Aim of the task: Give the data again exactly, from its opening line through the line in which "AllSucceed [.sel 0x88, .rd" appears.

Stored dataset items
--------

/-- FailedLoadCalPublishesNothing: the second read's RD fails by its byte count. -/
theorem witness_FailedLoadCalPublishesNothing :
    ([.sel 0x88, .rd 24, .sel 0xA1, .rd 1, .sel 0xE1, .rd 7] : List Request)
      = [.sel 0x88, .rd 24, .sel 0xA1] ++ .rd 1 :: [.sel 0xE1, .rd 7] ∧
    AllSucceed [.sel 0x88, .rd 24, .sel 0xA1] (answersA.take 3) ∧ (⟨true, []⟩ : Answer).succeeds (.rd 1) = false ∧
    (fresh (answersA.take 3 ++ [⟨true, []⟩])).bus = answersThen (answersA.take 3 ++ [⟨true, []⟩]) [] :=
  ⟨rfl, by simp [AllSucceed, answersA, Answer.succeeds, tpA], rfl, rfl⟩

/-- OnlyLoadCalWritesCalibration: a step that writes the registers. -/
theorem witness_OnlyLoadCalWritesCalibration :
    ¬ ResetNext (present (fresh answersA) 0x2000000000000000#64) ∧
    nextHas (step (present (fresh answersA) 0x2000000000000000#64)) (fun t => decide (t.cal = deviceA)) = true :=
  ⟨by simp [ResetNext, present], by decide⟩

/-- IdentitySeesEverySingleByte, ImageDeterminesTheBytesRead. -/
theorem witness_IdentitySeesEverySingleByte :
    (0x7D : Byte) ≠ 0x00 ∧ (tpA ++ [0x4B, 0x6F, 0x01, 0x00, 0x12, 0x2D, 0x03, 0x1E]).length = 32 := by decide

/-- CompTEqualsItsDatapath, CompPEqualsItsDatapath, CompHEqualsItsDatapath, CompensationDependsOnCalOnly. -/
theorem witness_CompEqualsItsDatapath :
    (loaded .uninitialized []).calValid = true ∧ (loaded .idle []).calValid = true ∧
    (loaded .idle []).cal = (loaded .uninitialized []).cal := ⟨rfl, rfl, rfl⟩

/-- CompTExactWithoutOverflow, CompPExactWithoutOverflow, CompHExactWithoutOverflow, WiderDatapathsAgreeWithoutOverflow. -/
theorem witness_ExactWithoutOverflow :
    (compensateT 32 deviceA 519888).temp.ovf = false ∧ (compensateP 64 false deviceA 415148 128422).ovf = false ∧
    (compensateP 64 true deviceA 415148 128422).ovf = false ∧ (compensateH 32 deviceA 28191 128422).ovf = false := by decide

/-- TemperatureIsScaledFineTemperature (V-T1). -/
theorem witness_TemperatureIsScaledFineTemperature :
    responds (exec (.compT 519888) (loaded .idle [])) ⟨.ok, false, 0x0001F5A6000009CC⟩ .idle = true := by decide

/-- TemperatureRangesAndOverflowSites: both sides of the square's boundary (V-T8, V-T9), and an overflowing `m1` (V-T7). -/
theorem witness_TemperatureRangesAndOverflowSites :
    (compensateT 32 { Calibration.zero with T3 := 1 } 741440).sq.ovf = false ∧
    (compensateT 32 { Calibration.zero with T3 := 1 } 741456).sq.ovf = true ∧
    (compensateT 32 { Calibration.zero with T2 := 32767 } 1048575).m1.ovf = true := by decide

/-- ZeroConstantsGiveZeroTemperature: its hypotheses, and both sides of the square's boundary (46340² fits, 46341² does
not, by R114), where `ovf` above it is the model's choice (log entry 18). -/
theorem witness_ZeroConstantsGiveZeroTemperature :
    let s : State := { loaded .idle [] with cal := Calibration.zero }
    s.calValid = true ∧ s.cal.T1 = 0 ∧ s.cal.T2 = 0 ∧ s.cal.T3 = 0 ∧
    responds (exec (.compT 741455) s) ⟨.ok, false, 0⟩ .idle = true ∧
    responds (exec (.compT 741456) s) ⟨.ok, true, 0⟩ .idle = true := by decide

/-- ZeroDivisorAnswersZero (V-P3). -/
theorem witness_ZeroDivisorAnswersZero :
    ({ loaded .idle [] with cal := { deviceA with P1 := 0 } } : State).calValid = true ∧
    (pressureTerms 64 p1Unsigned { deviceA with P1 := 0 } 128422).w2.val = 0 := by decide

/-- HumiditySaturates: below, inside and above the range (V-H2, V-H1, V-H3). -/
theorem witness_HumiditySaturates :
    (humidityRaw 32 deviceA 0 128422).val = -474139724 ∧ (humidityRaw 32 deviceA 28191 128422).val = 209228536 ∧
    (humidityRaw 32 deviceA 65535 128422).val = 1066239927 := by decide

/-- HumidityConstantShiftWraps, PressureReadingsDifferOnlyAbove32767: the ends of their ranges. -/
theorem witness_HumidityConstantShiftWraps :
    (2047#16).toNat ≤ 4095 ∧ (4095#16).toNat ≤ 4095 ∧ ({ deviceA with P1 := 32767 } : Calibration).P1.toNat ≤ 32767 ∧
    ((signedFx 2047#16).shl 32 20).ovf = false ∧ ((signedFx 2048#16).shl 32 20).ovf = true := by decide

/-- WrapIsTheUniqueSignedResidue, ShiftsFloorAndDivisionTruncates: the ends of the range, where the quotient is exact. -/
theorem witness_ShiftsFloorAndDivisionTruncates :
    0 < 64 ∧ fits 64 (-2 ^ 63) = true ∧ fits 64 (2 ^ 63 - 1) = true ∧ ¬ ((-2 ^ 63 : Int) = -2 ^ 63 ∧ (1 : Int) = -1) := by
  decide

/-- EveryStepKeepsBlockInv, EveryStepKeepsBusDiscipline: the reset state with a word presented meets both. -/
theorem witness_EveryStepKeepsBlockInv :
    BlockInv (present State.reset 0x2000000000000000#64) ∧ TraceInv (present State.reset 0x2000000000000000#64) ∧
    nextHas (step (present State.reset 0x2000000000000000#64)) (fun t => decide (t.flight ≠ none)) = true := by
  refine ⟨⟨⟨by decide, by decide⟩, ⟨?_, ?_⟩, trivial⟩, ⟨rfl, trivial, trivial⟩, by decide⟩
  · intro h
    simp [present, State.reset] at h
  · intro _
    exact ⟨rfl, rfl, rfl⟩

end Sys2Proof.Tests
end

section
/-! SUPPORT. Scope (00_scope.md): `wrap` as the signed residue (R9) and the idle block (R6). -/

namespace Sys2Proof.Machine

/-- `wrap_N` sees a number only through its residue (R9). -/
theorem wrap_eq_wrap_of_emod_eq {N : Nat} {x y : Int} (h : y % 2 ^ N = x % 2 ^ N) : wrap N y = wrap N x := by
  simp only [wrap, h]

/-- A number that fits and has the residue of `x` is the wrapped value of `x` (R9). -/
theorem eq_wrap_of_fits_of_emod_eq {N : Nat} (hN : 0 < N) {x y : Int} (hy : fits N y = true)
    (h : y % 2 ^ N = x % 2 ^ N) : y = wrap N x :=
  calc y = wrap N y := (wrap_of_fits hN hy).symm
    _ = wrap N x := wrap_eq_wrap_of_emod_eq h

/-- With the port free and nothing presented, the block has nothing to do (R6). -/
theorem activity_idle {s : State} (hhost : s.host = []) (hflight : s.flight = none) : activity s = .idle := by
  simp only [activity, hhost, hflight]

/-- An idle step is no change (R6). -/
theorem step_of_activity_idle {s : State} (h : activity s = .idle) : step s = .next s := by
  simp only [step, h]
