-- ==== Sys2Proof/Machine/Basic.lean ====
section
/-!
DEFINITION. The basic waveforms `TRI`, `SQR`, `SIN` (43_basic_waveforms.md R170 to R173): advance the phase,
then look the sample up in the kind's table.
-/

namespace Sys2Proof.Machine

/-- Advance `PHASE` at the frequency `f`, then emit the entry of table `t` at the new phase: the template of
R170, and the last two lines of every kind whose output is a plain lookup. -/
def advanceAndLookup (t : Table) (f : ℚ) (c : Channel) : Channel :=
  { c with phase := advance c.phase f, out := lookup t (advance c.phase f) }

/-- `TRI`, kind 0 (R171). -/
def updateTri : Update := fun c _ _ r => (advanceAndLookup .tri (baseFreq c) c, r)

/-- `SQR`, kind 1 (R172). -/
def updateSqr : Update := fun c _ _ r => (advanceAndLookup .sqr (baseFreq c) c, r)

/-- `SIN`, kind 2 (R173). -/
def updateSin : Update := fun c _ _ r => (advanceAndLookup .sin (baseFreq c) c, r)

/-- The update operation `TRI` on the channel handed over (R110, R171). -/
def execTri (s : State) : Result := .next (s.runUpdate updateTri)

/-- The update operation `SQR` on the channel handed over (R110, R172). -/
def execSqr (s : State) : Result := .next (s.runUpdate updateSqr)

/-- The update operation `SIN` on the channel handed over (R110, R173). -/
def execSin (s : State) : Result := .next (s.runUpdate updateSin)

end Sys2Proof.Machine
end

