-- ==== Sys2Proof/Machine/Dispatch.lean ====
section
/-!
DEFINITION. One arm per instruction.
-/

namespace Sys2Proof.Machine

def exec (i : Instr) (s : State) : Host.Outcome State Fault Refusal :=
  match i with
  | .nop => Sys2Proof.Machine.execNop s
  | .reset => Sys2Proof.Machine.execReset s
  | .poll => Sys2Proof.Machine.execPoll s
  | .sethz ch code => Sys2Proof.Machine.execSethz ch code s
  | .setn ch k => Sys2Proof.Machine.execSetn ch k s
  | .loadk ch v => Sys2Proof.Machine.execLoadk ch v s
  | .wadv d => Sys2Proof.Machine.execWadv d s
  | .selnx => Sys2Proof.Machine.execSelnx s
  | .tri => Sys2Proof.Machine.execTri s
  | .sqr => Sys2Proof.Machine.execSqr s
  | .sin => Sys2Proof.Machine.execSin s
  | .rsl => Sys2Proof.Machine.execRsl s
  | .wnk => Sys2Proof.Machine.execWnk s
  | .fm => Sys2Proof.Machine.execFm s
  | .rat => Sys2Proof.Machine.execRat s
  | .tsn => Sys2Proof.Machine.execTsn s
  | .am => Sys2Proof.Machine.execAm s
  | .swm => Sys2Proof.Machine.execSwm s
  | .pen => Sys2Proof.Machine.execPen s
  | .grv => Sys2Proof.Machine.execGrv s

end Sys2Proof.Machine
end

--------

Your solution:
/-- FailedLoadCalPublishesNothing: the second read's RD fails by its byte count. -/
theorem witness_FailedLoadCalPublishesNothing :
    ([.sel 0x88, .rd 24, .sel 0xA1, .rd 1, .sel 0xE1, .rd 7] : List Request)
      = [.sel 0x88, .rd 24, .sel 0xA1] ++ .rd 1 :: [.sel 0xE1, .rd 7] ∧
    AllSucceed [.sel 0x88, .rd 24, .sel 0xA1] (answersA.take 3) ∧ (⟨true, []⟩ : Answer).succeeds (.rd 1) = false ∧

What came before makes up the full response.